Burn In: How Recast Handles Carry-over Effects

The Problem: Carry-over Effects

One of the ever-present problems with marketing mix modeling is that you always have to choose some start date. And since you always need to choose a start date, there’s always some period before the start date that’s impacting your results. 

Let’s say you’re building a marketing mix model with roughly two years of historical data (it doesn’t matter how many years you go back, you will still face this problem!). If your data set starts on January 1st, you will have sales on January 1st that were impacted by marketing activity happening in December.

That is, there’s a carry-over effect from the time period you didn’t include in the model that is impacting the sales during the first weeks or months that are included in your model.
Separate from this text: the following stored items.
/-- The data of an Identify command, or the status that refuses it. -/
def identifyData (d : Dev) (f : Nat) (q : Sqe) : Except Cpl (Nat → Byte) :=
  let cns := bits q.cdw10.toNat 7 0
  let csi := bits q.cdw11.toNat 31 24
  let n := q.nsid.toNat
  let c := d.nfree
  let own (g : Ns → Nat → Byte) : Except Cpl (Nat → Byte) := match d.nsOf f n with | some ns => .ok (g ns) | none => .error stInvalidNs
  match cns with
  | 0x00 => own fun ns => pageOver 0x100 c (idNamespace ns c)
  | 0x01 => .ok (pageOver 0x101 c (idController d f))
  | 0x02 => if 0xFFFFFFFE ≤ n then .error stInvalidNs else .ok fun i => byteAt ((d.nsList f n).getD (i / 4) 0) (i % 4)
  | 0x03 => own fun ns => pageZero [(0, 1, 1), (1, 1, 8), (4, 8, ns.eui), (12, 1, 4), (13, 1, 1), (16, 1, if ns.zoned then 2 else 0)]
  | 0x05 => own fun ns => if csi = 2 && ns.zoned then pageOver 0x105 c (idZoned ns) else pageOver 0x115 c []
  | 0x06 => .ok (pageOver (0x106 + csi) c (if csi = 2 then [(0, 1, 9)] else []))
  | 0x08 => own fun ns => pageOver 0x108 c [(8, 8, if ns.zoned then 2 else 0)]
  | 0x1C => .ok (pageOver 0x11C c [])
  | _ => .error stInvalidField

def identify (k : Nat) (x : Slot) (d : Dev) : Dev :=
  match identifyData d x.fn x.sqe with
  | .ok p => finish k success ((d.send (.hostBytes x.fn x.sqe.cid.toNat (pageSlice 4096 0 4096 p))).tick 1)
  | .error c => finish k c d

def execIdentify (slot : Fin 131072) (s : State) : Host.Outcome State Fault Refusal :=
  onDev s fun d => onSlot slot true 0x06 (fun x d => .ok (identify slot x d)) d

/-! ### Features (R75) -/

def Sqe.fid (q : Sqe) : Nat := bits q.cdw10.toNat 7 0

/-- A row of Set or Get Features for some identifiers. -/
def featRow (op : Nat) (p : Nat → Bool) (k : Nat) (g : Slot → Dev → Dev) (d : Dev) : Except String Dev :=
  onSlot k true op (fun x d => if p (Sqe.fid x.sqe) then .ok (g x d) else .error "feature") d

/-- Stores a feature value. -/
def putFeat (f key v : Nat) (d : Dev) : Dev := d.modFunc f fun x => { x with feats := mapInsert x.feats key v }

/-- The identifiers with a Set row of their own. -/
def ownSetRow (fid : Nat) : Bool := fid ∈ [0x02, 0x04, 0x07, 0x0B, 0x0C, 0x0E, 0xC1]

/-- SET_FEATURES: Arbitration, Error Recovery, Interrupt Coalescing and Vector Configuration are stored; any other identifier is not
supported. -/
def setFeature (k : Nat) (x : Slot) (d : Dev) : Dev :=
  let v := x.sqe.cdw11.toNat
  match Sqe.fid x.sqe with
  | 0x01 => finish k success (putFeat x.fn 0x01 v d)
  | 0x05 => finish k success (putFeat x.fn 0x05 v d)
  | 0x08 => finish k success (putFeat x.fn 0x08 (v % 2 ^ 16) d)
  | 0x09 => if vectors x.fn ≤ v % 2 ^ 16 then finish k stInvalidField d else finish k success (putFeat x.fn (0x90000 + v % 2 ^ 16) (bits v 16 16) d)
  | _ => finish k stInvalidField d

def execSetFeatures (slot : Fin 131072) (s : State) : Host.Outcome State Fault Refusal :=
  onDev s (featRow 0x09 (fun f => !ownSetRow f) slot (setFeature slot))

/-- A quota as a 0's based field (R79). -/
def lessOne (q : Nat) : Nat := q - 1
/-- NCQA and NSQA of a function. -/
def Func.queuesDw (x : Func) : Nat := lessOne x.cqQuota * 2 ^ 16 + lessOne x.sqQuota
This can be a tricky problem. If it’s not addressed, your model will potentially be misled since the beginning of your data set will have an omitted variable problem and the parameters that lead to good fit in the rest of your data will cause bad fit at the beginning!

How Recast Handles It

In the Recast statistical model we handle this problem using a technique we call “burn in”. Technically, the way this is implemented is by excluding the first 60 days in the model from the Bayesian likelihood.

What that means is that although the model is able to see the spend and the revenue during this time period, the parameter estimates aren’t shaped by the fit during those first 60 days. However, conversions after those first 60 days are impacted by spend during the first 60 days, so it’s not like we’ve just moved the problem forward by 60 days.

This burn-in period prevents the model from over-fitting to the conversions or revenue at the beginning of the time period that are influenced by things the model can’t observe.